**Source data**
/-- A write of THERM.CTRL (REARM, R755). -/
def State.writeThermCtrl (s : State) (w : Wr) : State :=
  s.guarded G.THERM_CTRL w fun s =>
    if bitsOf w.data.toNat 31 24 ≠ 0xA5 then s
    else if bitsOf w.data.toNat 3 0 = 1 then s.rearm
    else s.unpredictable w.master 0 everywhere

/-! ## Resets (R780 to R794, R839) -/

/-- Rank of a reset class: one that runs gives way to one of its rank or higher. (DEDUCED, log 64.) -/
def ResetClass.rank : ResetClass → Nat
  | .powerOn => 2
  | .brownOut => 1
  | .warm => 0

/-- A register that a reset class keeps (R782, R839). -/
def keptReg (c : ResetClass) (a : Nat) : Bool :=
  a == R.MISC_GPIO_IN ||
  (c != .powerOn && (blockOf a == 24 || a == R.CLKRST_CAUSE || a == R.CLKRST_RESET_CNT ||
    (R.MISC_SCRATCH 0 ≤ a && a ≤ R.MISC_SCRATCH 3))) ||
  (c == .warm && (blockOf a == 15 || blockOf a == 21))

/-- A byte of memory that a reset class keeps: what lies behind the outbound windows, and over a WARM reset HBM but its
confidential pages (R782). (DESIGN CHOICE, log 10; DEDUCED, log 64.) -/
def State.keptByte (s : State) (c : ResetClass) (a : Nat) : Bool :=
  spaceOf a == .outbound ||
  (c == .warm && spaceOf a == .hbm && !bitOf s.memc.confColours (s.hbmColour (hbmPage a)))

/-- The state with every block reset and nothing kept but what no reset reaches. -/
def State.bare (s : State) (c : ResetClass) (source phase : Nat) : State :=
  { pending := s.pending, ns := s.ns, free := s.free, out := s.out, resp := s.resp, otp := s.otp, fuses := s.fuses,
    flash := s.flash, qspi := { present := s.qspi.present, id := s.qspi.id }, inReset := some c,
    busMaster := false, msixEnable := false, functionMask := false, srcs := s.srcsReset,
    regs := s.regs.filter (fun e => keptReg c e.1), mem := s.mem.filter (fun e => s.keptByte c e.1),
    clk := { source := source, phase := phase, wdogNs := s.ns } }

/-- What BROWN-OUT and WARM keep (R782): the ledger with its injections disarmed, the island's split and clock. -/
def State.keepIsland (s old : State) : State :=
  let s := { s with due := old.due, lastEntry := old.lastEntry, clk := { s.clk with good := old.clk.good, bad := old.clk.bad } }
  s.disarm.put F.CLKRST_STAT_AON_SPLIT (old.flag F.CLKRST_STAT_AON_SPLIT)

/-- What WARM keeps besides: time bases and their queues, the thermal model, stored codes of HBM; the cores stay cut after
STOP (R747, R782). -/
def State.keepWarm (s old : State) : State :=
  let s := { s with tbs := old.tbs, tsq := old.tsq, therm := old.therm,
                    memc := { s.memc with ce := old.memc.ce, ue := old.memc.ue, lastReqNs := s.ns } }
  s.cond (s.flag F.THERM_STATUS_STOP_LATCH) fun s =>
    (List.range 7).foldl (fun s k => s.set (F.CC_STAT_STATE (k + 1)) 4) s

/-- The thermal manager after its reset (R736, R735): every node at the boundary. (DEDUCED, log 29.) -/
def State.thermReset (s : State) : State :=
  let s := s.set F.THERM_BND_CONST_T s.bndOtp
  { s with therm := { s.therm with chans := List.replicate 3 { nodes := List.replicate 48 s.boundary }, hotNs := s.ns } }

/-- PLAN.STATUS.PHASE of an operation in progress, else 0 (R794). -/
def State.loadPhase (s : State) : Nat :=
  if s.inReset.isSome then s.clk.phase else if s.flag F.PLAN_STATUS_BUSY then s.get F.PLAN_STATUS_PHASE else 0
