-- ==== Sys2Proof/Machine/DecodeArray.lean ====
section
/-! DEFINITION. The commands of: the decode array (chapter 04). -/

namespace Sys2Proof.Machine

/-- DEC_CTX_ENABLE (R197). -/
def execDecCtxEnable (c : Nat) (w : Wr) (s : State) : Host.Outcome State Fault Refusal :=
  s.ends (s.onWrite (c < 128) (R.DEC_CTRL c) w (·.writeDecCtrl c (asking w (F.DEC_CTRL_ENABLE c) 1)))

/-- DEC_CTX_DISABLE (R198). -/
def execDecCtxDisable (c : Nat) (w : Wr) (s : State) : Host.Outcome State Fault Refusal :=
  s.ends (s.onWrite (c < 128) (R.DEC_CTRL c) w (·.writeDecCtrl c (asking w (F.DEC_CTRL_ENABLE c) 0)))

/-- DEC_DRAIN_DONE (R198). -/
def execDecDrainDone (c : Nat) (s : State) : Host.Outcome State Fault Refusal :=
  s.ends (s.event (c < 128) (·.decDrained c))

/-- DEC_CMD_WR_IDX_WRITE (R195). -/
def execDecCmdWrIdxWrite (c : Nat) (w : Wr) (s : State) : Host.Outcome State Fault Refusal :=
  s.ends (s.onWrite (c < 128) (R.DEC_CMD_WR_IDX c) w (·.writeDecCmd c w))

/-- DEC_PICTURE_START (R201). -/
def execDecPictureStart (c : Nat) (au : AccessUnit) (s : State) : Host.Outcome State Fault Refusal :=
  s.ends (s.event (c < 128 && !s.cut .decode 0) (·.decStart c au))

/-- DEC_WORK_UNIT_DONE (R200). -/
def execDecWorkUnitDone (k : Nat) (r : UnitResult) (s : State) : Host.Outcome State Fault Refusal :=
  s.ends (s.event (k < 16 && !s.cut .decode 0) (·.decUnitDone k r))

/-- DEC_PICTURE_DONE (R203). -/
def execDecPictureDone (c : Nat) (motion : List Byte) (s : State) : Host.Outcome State Fault Refusal :=
  s.ends (s.event (c < 128 && !s.cut .decode 0) (·.decPictureDone c motion))

/-- DEC_WATCHDOG (R219). -/
def execDecWatchdog (k : Nat) (s : State) : Host.Outcome State Fault Refusal :=
  s.ends (s.event (k < 16 && !s.cut .decode 0) (·.decWatchdog k))

/-- KEYREQ_REPEAT (R222). -/
def execKeyreqRepeat (c : Nat) (s : State) : Host.Outcome State Fault Refusal :=
  s.ends (s.event (c < 128 && !s.cut .decode 0) (·.decRepeat c))

/-- DEC_KEYREQ_WRITE (R223). -/
def execDecKeyreqWrite (c : Nat) (w : Wr) (s : State) : Host.Outcome State Fault Refusal :=
  s.ends (s.onWrite (c < 128) (R.DEC_KEYREQ c) w (·.writeDecKeyreq c (asking w (F.DEC_KEYREQ_REQ c) 1)))

/-- DEC_OUT_RD_IDX_WRITE (R208). -/
def execDecOutRdIdxWrite (c : Nat) (w : Wr) (s : State) : Host.Outcome State Fault Refusal :=
  s.ends (s.onWrite (c < 128) (R.DEC_OUT_RD_IDX c) w (·.releaseDec c w))

end Sys2Proof.Machine
end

**How to complete this task**
Output only an exact transcription of the lines above from the one with "DEC_CTX_ENABLE (R197). -/" up to and including the one with "def execDecPictureStart (c".

**Completed exercise**
/-- DEC_CTX_ENABLE (R197). -/
def execDecCtxEnable (c : Nat) (w : Wr) (s : State) : Host.Outcome State Fault Refusal :=
  s.ends (s.onWrite (c < 128) (R.DEC_CTRL c) w (·.writeDecCtrl c (asking w (F.DEC_CTRL_ENABLE c) 1)))

/-- DEC_CTX_DISABLE (R198). -/
def execDecCtxDisable (c : Nat) (w : Wr) (s : State) : Host.Outcome State Fault Refusal :=
  s.ends (s.onWrite (c < 128) (R.DEC_CTRL c) w (·.writeDecCtrl c (asking w (F.DEC_CTRL_ENABLE c) 0)))

/-- DEC_DRAIN_DONE (R198). -/
def execDecDrainDone (c : Nat) (s : State) : Host.Outcome State Fault Refusal :=
  s.ends (s.event (c < 128) (·.decDrained c))

/-- DEC_CMD_WR_IDX_WRITE (R195). -/
def execDecCmdWrIdxWrite (c : Nat) (w : Wr) (s : State) : Host.Outcome State Fault Refusal :=
  s.ends (s.onWrite (c < 128) (R.DEC_CMD_WR_IDX c) w (·.writeDecCmd c w))

/-- DEC_PICTURE_START (R201). -/
def execDecPictureStart (c : Nat) (au : AccessUnit) (s : State) : Host.Outcome State Fault Refusal :=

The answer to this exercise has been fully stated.